To achieve this, the foundation of Love and Trust must first be built. That alone will begin to breed an atmosphere of a ‘judgement-free zone’, and will inevitably compel each other to be vulnerable with everything.

Practically speaking, a great start to a healthy, vulnerable marriage is to share your passwords to your respective social media accounts with each other.

Another is to leave your phones out in the open when you’re at home. Share your lock combination with each other if you have one (the only reason why I have one on my phone is so my kids don’t rack up thousands of dollars worth of in-app purchases!).

The respect that you have for each other is a two way street when it comes to these practices. If you feel like you have to hide anything from your spouse, especially when it comes down to messages, phone calls, and social media connections, then you need to talk about it. Regardless of if you’re participating in ill-intentioned activities or you’re not, the message you’re sending to your spouse is that you do not trust them with all your heart.

Another point that’s worth mentioning is that this is not intended to encourage ‘snooping’ or ‘spying’ on each other. That activity also indicates that there is a lack of trust.

When you leave ‘everything out in the open’, you’ll start to see additional benefits to your marriage. You’ll become less reliant on checking your phone every ten seconds, and you’ll actually be able to enjoy hanging out with each other with no distractions. This will also inevitably help build the foundation of Love and Trust.

Be Open and Clear About Boundaries and Expectations.

Clear, concise communication is a running theme here. Talk to each other.

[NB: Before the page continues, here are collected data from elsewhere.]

/-! ## Fields behind leading bytes -/

theorem fieldAt_drop (bs : List Byte) (k off len : Nat) : fieldAt (bs.drop k) off len = fieldAt bs (k + off) len := by
  rw [fieldAt, fieldAt, List.drop_drop]

theorem addrAt_drop (bs : List Byte) (k off : Nat) : addrAt (bs.drop k) off = addrAt bs (k + off) := by
  rw [addrAt, addrAt, fieldAt_drop]

theorem addrAt_addrBytes (a : Addr) (tail : List Byte) : addrAt (addrBytes a ++ tail) 0 = a := by
  rw [addrAt, fieldAt_addrBytes, BitVec.ofNat_toNat, BitVec.setWidth_eq]

/-! ## Codes (R174) -/

theorem anyControllerOf_code (n : Option (Fin 32)) : anyControllerOf (anyControllerCode n) = some n := by
  cases n with
  | none => rfl
  | some n =>
    have hne : n.val ≠ 255 := by omega
    exact (if_neg hne).trans (congrArg (Option.map some) (controllerOf_val n))

theorem anyControllerOf_of_lt {c : Nat} (h : 31 < c) (ha : c ≠ 255) : anyControllerOf c = none := by
  rw [anyControllerOf, if_neg ha, controllerOf_of_lt h, Option.map_none]

theorem ImageCheck.ofCode_code (k : ImageCheck) : ImageCheck.ofCode k.code = some k := by cases k <;> rfl

theorem ImageCheck.code_of_ofCode {c : Nat} {k : ImageCheck} (h : ImageCheck.ofCode c = some k) : k.code = c := by
  unfold ImageCheck.ofCode at h
  split at h <;> cases h <;> rfl

theorem ImageCheck.code_bounds (k : ImageCheck) : 1 ≤ k.code ∧ k.code ≤ 3 := by cases k <;> decide

theorem Rights.ofCode_of_lt {c : Nat} (h : 31 < c) : Rights.ofCode c = none := if_neg (Nat.not_lt.2 h)

theorem Rights.code_of_ofCode {c : Nat} {r : Rights} (h : Rights.ofCode c = some r) : r.code = c := by
  have hc : c < 32 := Nat.lt_of_not_le fun hle => nomatch (Rights.ofCode_of_lt hle).symm.trans h
  have hall : ∀ c : Fin 32, ∀ r ∈ Rights.ofCode c.val, r.code = c.val := by decide
  exact hall ⟨c, hc⟩ r h

/-- Which of the rights a refusal of LOAD-RECORD speaks of are in a code. -/
theorem Rights.code_bits (r : Rights) :
    (r.code % 2 = 1 ↔ r.manage = true) ∧ (r.code / 4 % 2 = 1 ↔ r.write = true)
      ∧ (r.code / 16 % 2 = 1 ↔ r.force = true) := by
  obtain ⟨a, b, c, d, e⟩ := r
  revert a b c d e
  decide

/-! ## The bytes that are a record (R152, R174) -/

section decoders
variable {own : Addr} {bs : List Byte}

theorem scanIntervalOk_iff (i : Nat) : scanIntervalOk i = true ↔ i = 0 ∨ (10 ≤ i ∧ i ≤ 86400) := by
  simp [scanIntervalOk]

theorem individualAddr_iff (own a : Addr) : individualAddr own a = true ↔ isGroup a = false ∧ a ≠ own := by
  simp [individualAddr]

/-- The definition that bytes are, and the checks they pass. -/
theorem definitionOf_eq_some_iff {d : ControllerDef} : definitionOf own bs = some d ↔
    (addrAt bs 0 ≠ 0#48 ∧ (isGroup (addrAt bs 0) = false ∧ addrAt bs 0 ≠ own) ∧ fieldAt bs 6 2 ≤ 1499
      ∧ 1 ≤ fieldAt bs 8 1 ∧ fieldAt bs 8 1 ≤ 4 ∧ (((bs.drop 9).take 4).take (fieldAt bs 8 1)).Nodup
      ∧ (∀ b ∈ ((bs.drop 9).take 4).drop (fieldAt bs 8 1), b = 0#8) ∧ fieldAt bs 13 1 = 0
      ∧ (fieldAt bs 14 4 = 0 ∨ (10 ≤ fieldAt bs 14 4 ∧ fieldAt bs 14 4 ≤ 86400)))
    ∧ { addr := addrAt bs 0, statusOffset := fieldAt bs 6 2
        quietSet := ((bs.drop 9).take 4).take (fieldAt bs 8 1), scanInterval := fieldAt bs 14 4 } = d := by
  simp only [definitionOf, Option.ite_none_right_eq_some, Bool.and_eq_true, bne_iff_ne, individualAddr_iff,
    decide_eq_true_eq, distinctBytes_iff, List.all_eq_true, beq_iff_eq, scanIntervalOk_iff, Option.some.injEq, and_assoc]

If there are ever any red flags, or to be frank, if something just bothers you, talk about it. There’s no sense in letting something go on until you’re at a breaking point because you don’t want to offend your spouse. If your spouse loves you, truly loves you, he/she should make you feel as though you can tell him/her anything.

If you recognize you may start to have an issue, personally, or if your spouse recognizes a potential issue with social media, then it might be time to consider deleting your account. Your Facebook profile is not worth the potential threat to your marriage.

Every message I receive from the opposite sex is relayed to my wife, regardless of the content. My wife has never required me to do that, but I do that because I love her, and I have nothing to hide. She appreciates that because it isn’t required… Make sense?

You’re a team. Nobody should ever control the other. Come up with a strategy that is mutually beneficial for both of you.

Don’t Share Everything About Your Relationship to the Public.

Just don’t.

Your marriage is simply that: Your marriage. Nobody else needs to know about every little thing that happens within your marriage, especially if you just got done arguing about something. If you feel like you need to run to social media because you can’t deal with issues as a team, then you need to consider talking to your Priest or a professional marriage consultant that you both trust together.

Constantly running to someone else, or worse, a group of people without the consent of your spouse can lead to that feeling of separation, or emotional removal from each other.

Remember, you’re in this together, for better or for worse.

Beyond the potential arguments that occur within your marriage, you should also be able to keep some of the ‘date nights’, and other special moments you share with your spouse, as ‘just between us’ moments. Before the age of social media, there were no ‘selfies’ at the movie theater, or the ‘plate of food’ photos posted for all to see. Those were intimate moments shared exclusively between husband and wife.

Having those ‘just between us’ moments can also help with deeper levels of intimacy – physically and emotionally.

All in all, you just have to find out what’s best for you as a couple. Pray about these things with each other. Consult those that you trust who have ‘been there and done that’, and appear to have a strong and healthy marriage.